> [What the exercise asks]: Report each line of the data that has "serve" somewhere in it.

[Supplied information]

-- ==== Sys2Proof/Machine/Reset.lean ====
section
/-! DEFINITION. Resets (R188 to R190): what every reset leaves, and how each block reads its tables
from the durable store. -/

namespace Sys2Proof.Machine

/-- R53, R190: the durable tables are kept, no operation is in flight and the wait list is empty. -/
def keptStore (st : Store) : Store := { st with inFlight := none, waitList := [] }

/-- R189, R190: every block at its reset values with every output low or released, before the tables
are read. -/
def State.resetBlocks (s : State) : State :=
  { slr := slrReset, meu := meuReset, ele := eleReset, store := keptStore s.store, sets := setsReset
    seq := seqReset, drv := drvReset, lku := lkuReset, bat := batReset, sup := supReset
    rpb := rpbReset, pkm := pkmReset, rpc := rpcReset, fcu := fcuReset, lines := s.lines
    part := s.part, order := s.order, pending := s.pending }

/-- R62 step 3: the return interrupted by the reset: the tag table is empty and the record holds a
return group. -/
def returnInterrupted (st : Store) : Bool := st.tags.isEmpty && st.selection.ret.isSome

/-- R62, R55: SET reads the selection record and loads the live set, and requests the write of the
selection record that belongs to every loading (log entry 9). -/
def State.resetSets (s : State) : State :=
  let st := s.store
  let active := if returnInterrupted st then st.selection.ret.join else st.selection.active
  let ret := if returnInterrupted st then none else st.selection.ret
  let l := liveSetOf st active
  let s1 := s.modSets (fun k => { k with live := l, active := l.source, ret := ret })
  s1.requestStore .selection none

/-- R115: LKU restores the tag table and restarts every countdown in full. -/
def State.resetLku (s : State) : State :=
  s.modLku (fun l =>
    { l with
      inForce := s.store.tags, staged := s.store.tags
      countdowns := s.store.tags.filterMap (fun t => t.expiry.map (fun m => (t.crew, countdownMs m))) })

/-- R87: SEQ takes its tag view from the restored table. -/
def State.resetSeq (s : State) : State :=
  s.modSeq (fun q =>
    { q with tagPresent := anyTag s.store.tags, noClosePresent := anyNoClose s.store.tags })

/-- R124, R141: BAT takes the supply from the line and reads its record. With the supply absent the
shed level is evaluated from level 0 (DEDUCED, log entry 43). -/
def State.resetBat (s : State) : State :=
  let b := s.store.battery
  let present := s.lines.supplyPresent
  (s.modBat (fun k =>
    { k with
      supply := present
      absentSince := if present then none else some 0
      charger := if present then .bulk else .off
      absorbSet := setpoint b b.absorbV 250
      floatSet := setpoint b b.floatV 250
      q := qFull b / 2
      shed := if present then 0 else shedLevel b 50 0
      intervalLeft := b.testHours * Config.hourMs })).chargerPins

/-- R143, R167: the views of SUP and RPC equal BAT's values. -/
def State.resetViews (s : State) : State :=
  (s.modSup (fun u => { u with supply := s.bat.supply, shed := s.bat.shed })).modRpc
    (fun r => { r with supply := s.bat.supply, shed := s.bat.shed })

/-- R189: the qualification of a RESET_IN that stands asserted when the part starts (log entry
18). -/
def startQual (l : Lines) : Option Nat := if l.resetIn then some Config.resetQualMs else none

/-- R187, R190: the part starts: the blocks read their tables, RESTART is emitted (R165), and RPC
decides whether the radio is powered (R167). -/
def State.startPart (c : ResetCause) (s : State) : State :=
  let s1 := s.modPart (fun _ => { run := .running, resetQual := startQual s.lines })
  let s2 := s1.resetSets.resetLku.resetSeq.resetBat.resetViews
  (s2.emit (.restart c)).rpcPower

/-- A reset as a whole (R190). -/
def State.resetAs (c : ResetCause) (s : State) : State := s.resetBlocks.startPart c

/-- R189: RESET_IN is asserted; its 20 ms qualification begins. -/
def State.resetAsserted (s : State) : State :=
  let s1 := s.modLines (fun l => { l with resetIn := true })
  if s.lines.resetIn = false ∧ s.part.run = .running then
    s1.modPart (fun p => { p with resetQual := some Config.resetQualMs })
  else s1

/-- R189: RESET_IN has been asserted for 20 ms: the part is held in reset. -/
def State.resetTaken (s : State) : State :=
  if s.part.run = .running ∧ s.part.resetQual.isSome then
    s.resetBlocks.modPart (fun _ => { run := .held, resetQual := none })
  else s

/-- R189: RESET_IN is released: a part held in reset starts; a shorter assertion is ignored. -/
def State.resetReleased (s : State) : State :=
  let s1 := s.modLines (fun l => { l with resetIn := false })
  if s.part.run = .held then s1.resetAs .resetLine
  else s1.modPart (fun p => { p with resetQual := none })

/-- R189: the part's power rises. -/
def State.powerRise (s : State) : State := s.resetAs .powerOn

/-- R189: the part's power is lost; nothing runs until it returns. -/
def State.powerGone (s : State) : State :=
  s.resetBlocks.modPart (fun _ => { run := .unpowered, resetQual := none })

end Sys2Proof.Machine
end

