-- ==== Sys2Proof/Machine/Arrivals.lean ====
section
/-! DEFINITION. The rows that are arrivals, line changes and the ends of the part's timers: one
meaning each. A timer's expiry is taken while its timer runs; no time passes in the row (log entry
3). A timer that does not run leaves the part as it is. -/

namespace Sys2Proof.Machine

/-! ## Sensor link -/

/-- SAMPLE_FRAME_RECEIVED (R1). -/
def execSampleFrameReceived (bytes : List Byte) (s : State) : Outcome :=
  .next (whenRunning (State.sampleReceived bytes) s)

/-- SILENCE_TIMER_EXPIRY (R3). -/
def execSilenceTimerExpiry (s : State) : Outcome := .next (whenRunning State.silenceExpired s)

/-! ## Sequence timers -/

/-- An expiry of a sequence timer that runs and is not paused. -/
def State.seqExpiry (k : SeqTimerKind) (f : State → State) (s : State) : State :=
  if timerRuns s.seq k then s.seqArrive f else s

/-- OPEN_INTERVAL_EXPIRY (R71, R72). -/
def execOpenIntervalExpiry (s : State) : Outcome :=
  .next (whenRunning (State.seqExpiry .openInterval State.seqIntervalEnd) s)

/-- CLOSE_WAIT_EXPIRY (R73). -/
def execCloseWaitExpiry (s : State) : Outcome :=
  .next (whenRunning (State.seqExpiry .closeWait State.seqWaitEnd) s)

/-- RECLAIM_EXPIRY (R75). -/
def execReclaimExpiry (s : State) : Outcome :=
  .next (whenRunning (State.seqExpiry .reclaim State.seqReclaimEnd) s)

/-! ## Travel monitors -/

/-- R94, R95: the end of a trip monitor period: the first period changes coil or is extended, the
backup or the extended period halts the drive, which is reported to SEQ (R83). -/
def State.tripMonitorEnd (s : State) : State :=
  if s.drv.monitor.isNone then s
  else
    match s.drv.state with
    | .tripMain =>
      if s.drv.op.any (fun o => o.extended) then
        (s.drvHalt.seqArrive State.seqHalted).raiseRecharge
      else s.firstPeriod
    | .tripBackup => (s.drvHalt.seqArrive State.seqHalted).raiseRecharge
    | .idle => s
    | .closeActive => s
    | .halted => s

/-- R98: the close monitor ends without confirmation; CLOSE_FAIL is reported to SEQ. -/
def State.closeMonitorEnd (s : State) : State :=
  if s.drv.monitor.isSome ∧ s.drv.state = .closeActive then
    (s.drvCloseFail.seqArrive State.seqCloseFailed).raiseRecharge
  else s

/-- TRIP_MONITOR_EXPIRY (R94, R95). -/
def execTripMonitorExpiry (s : State) : Outcome := .next (whenRunning State.tripMonitorEnd s)

/-- CLOSE_MONITOR_EXPIRY (R98). -/
def execCloseMonitorExpiry (s : State) : Outcome := .next (whenRunning State.closeMonitorEnd s)

/-! ## Store and tags -/

/-- STORE_OPERATION_COMPLETE (R51, R52). -/
def execStoreOperationComplete (s : State) : Outcome := .next (whenRunning State.storeComplete s)

/-- R113: the countdown of a crew's tag ends. -/
def State.countdownEnd (crew : Nat) (s : State) : State :=
  if (s.lku.countdowns.lookup crew).isSome then s.tagExpires crew else s

/-- TAG_EXPIRY_COUNTDOWN_END (R113). -/
def execTagExpiryCountdownEnd (crew : Nat) (s : State) : Outcome :=
  .next (whenRunning (State.countdownEnd crew) s)

/-! ## Battery -/

/-- SUPPLY_PRESENT_EDGE (R124). The line is tracked while the part does not run (log entry 18). -/
def execSupplyPresentEdge (level : Bool) (s : State) : Outcome :=
  .next (if s.part.run = .running then (s.supplyEdge level).serve
         else s.modLines (fun l => { l with supplyPresent := level }))

/-- SUPPLY_CHANGE_TAKEN (R124). -/
def execSupplyChangeTaken (s : State) : Outcome := .next (whenRunning State.takeSupply s)

/-- R140: BAT sends the low-battery trip request at the entry into DISCONNECT_PENDING. -/
def State.sendIfPending (before : Disconnect) (s : State) : State :=
  if before = .normal ∧ awaitsSeq s.bat = true then s.seqArrive State.lowBatteryRequest else s

/-- R125, R126, R130, R139: a battery second ends. -/
def State.secondEnd (s : State) : State :=
  let v := meanOf s.bat.voltSum s.bat.voltCount
  let i := meanOf s.bat.ampSum s.bat.ampCount
  let s1 := s.secondMeans v i
  (s1.qualify v).sendIfPending s1.bat.disc

/-- BATTERY_SECOND_END (R125). -/
def execBatterySecondEnd (s : State) : Outcome := .next (whenRunning State.secondEnd s)

/-- ABSORB_TIME_LIMIT_REACHED (R126). -/
def execAbsorbTimeLimitReached (s : State) : Outcome := .next (whenRunning State.absorbDone s)

/-- FAULT_RECOVERY_EXPIRY (R126, R127). -/
def execFaultRecoveryExpiry (s : State) : Outcome := .next (whenRunning State.recoveryDone s)

/-- TEST_INTERVAL_ELAPSE (R134). -/
def execTestIntervalElapse (s : State) : Outcome := .next (whenRunning State.intervalElapsed s)

/-- TEST_RETRY_EXPIRY (R134). -/
def execTestRetryExpiry (s : State) : Outcome := .next (whenRunning State.retryElapsed s)

/-- SETTLE_END (R135). -/
def execSettleEnd (s : State) : Outcome := .next (whenRunning State.settleDone s)

/-- LOAD_END (R135, R136). -/
def execLoadEnd (s : State) : Outcome := .next (whenRunning State.loadDone s)

/-! ## Reports -/

/-- GATHER_WINDOW_EXPIRY (R154). -/
def execGatherWindowExpiry (cls : ReportClass) (s : State) : Outcome :=
  .next (whenRunning (State.sealClass cls) s)

/-- R152: the profile hour ends: LOAD_PROFILE is emitted and the next hour opens. -/
def State.hourEnd (s : State) : State :=
  let b := s.rpb
  let mean := if b.profCount = 0 then none else some (b.profSum / b.profCount)
  (s.emit (.loadProfile mean b.profCount b.profLow)).modRpb (fun b =>
    { b with profSum := 0, profCount := 0, profLow := none, hourLeft := Config.hourMs })

/-- PROFILE_HOUR_END (R152). -/
def execProfileHourEnd (s : State) : Outcome := .next (whenRunning State.hourEnd s)

/-! ## Frames and the radio -/

/-- R180: a byte arrives on a port; a frame that ends with it is counted or sorted, and a command
that it brought is executed as soon as R183 allows. -/
def State.rxByte (p : Port) (b : Byte) (s : State) : State :=
  let r := (s.fcu.rx p).take b
  let s1 := s.setRx p r.1
  match r.2 with
  | none => s1
  | some x => (s1.frameEnded p x).serve

/-- R180: bytes arrive on a port, one after another. -/
def State.rxBytes (p : Port) : List Byte → State → State
  | [], s => s
  | b :: bs, s => (s.rxByte p b).rxBytes p bs

/-- R180: more than 10 ms have passed since the last byte of a frame; a receiver that hunts has none
to abandon. -/
def State.byteGap (p : Port) (s : State) : State :=
  match s.fcu.rx p with
  | .hunt _ => s
  | .collect _ _ => (s.badFrame p).setRx p .idle

/-- R180: a header whose length field exceeds 240 has been collected; the frame is dropped. -/
def State.lengthExceeded (p : Port) (s : State) : State := (s.badFrame p).setRx p .idle

/-- STATION_FRAME_RECEIVED (R180, R181, R170; log entry 19). -/
def execStationFrameReceived (port : Port) (bytes : List Byte) (s : State) : Outcome :=
  .next (whenRunning (State.rxBytes port bytes) s)

/-- FRAME_BYTE_GAP_TIMEOUT (R180): the receiver abandons the frame. -/
def execFrameByteGapTimeout (port : Port) (s : State) : Outcome :=
  .next (whenRunning (State.byteGap port) s)

/-- FRAME_LENGTH_EXCEEDED (R180): the receiver drops the frame at once. -/
def execFrameLengthExceeded (port : Port) (s : State) : Outcome :=
  .next (whenRunning (State.lengthExceeded port) s)

/-- POLL (R171, R172). -/
def execPoll (payload : List Byte) (s : State) : Outcome :=
  .next (whenRunning (State.pollTaken payload) s)

/-- RESPONSE_WINDOW_EXPIRY (R173). -/
def execResponseWindowExpiry (s : State) : Outcome := .next (whenRunning State.windowExpired s)

/-- KEY_UP_DELAY_EXPIRY (R173). -/
def execKeyUpDelayExpiry (s : State) : Outcome := .next (whenRunning State.keyExpired s)

/-- RADIO_FRAME_SENT (R173). -/
def execRadioFrameSent (s : State) : Outcome := .next (whenRunning State.frameSent s)

/-- HOLDOFF_EXPIRY (R176). -/
def execHoldoffExpiry (s : State) : Outcome := .next (whenRunning State.holdoffExpired s)

/-- CONFIRM_TIMEOUT (R177). -/
def execConfirmTimeout (s : State) : Outcome := .next (whenRunning State.confirmExpired s)

/-- MODEM_READY_CHANGE (R169). -/
def execModemReadyChange (level : Bool) (s : State) : Outcome :=
  .next (if s.part.run = .running then (s.modemChange level).serve
         else s.modLines (fun l => { l with modemReady := level }))

/-- CARRIER_DET_CHANGE (R176). -/
def execCarrierDetChange (level : Bool) (s : State) : Outcome :=
  .next (if s.part.run = .running then (s.carrierChange level).serve
         else s.modLines (fun l => { l with carrierDet := level }))

/-- LOCAL_FRAME_SENT (R186). -/
def execLocalFrameSent (s : State) : Outcome := .next (whenRunning State.localSent s)

/-! ## Resets and power (R189) -/

/-- RESET_LINE (R189). -/
def execResetLine (s : State) : Outcome := .next s.resetTaken

/-- RESET_IN_RELEASE (R189). -/
def execResetInRelease (s : State) : Outcome := .next s.resetReleased

/-- POWER_ON (R189). -/
def execPowerOn (s : State) : Outcome := .next s.powerRise

/-- RESET_IN_ASSERTED (R189). -/
def execResetInAsserted (s : State) : Outcome := .next s.resetAsserted

/-- POWER_LOSS (R189). -/
def execPowerLoss (s : State) : Outcome := .next s.powerGone

end Sys2Proof.Machine
end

[/Supplied information]

> [Response]:
  .next (if s.part.run = .running then (s.supplyEdge level).serve
  | some x => (s1.frameEnded p x).serve
  .next (if s.part.run = .running then (s.modemChange level).serve
  .next (if s.part.run = .running then (s.carrierChange level).serve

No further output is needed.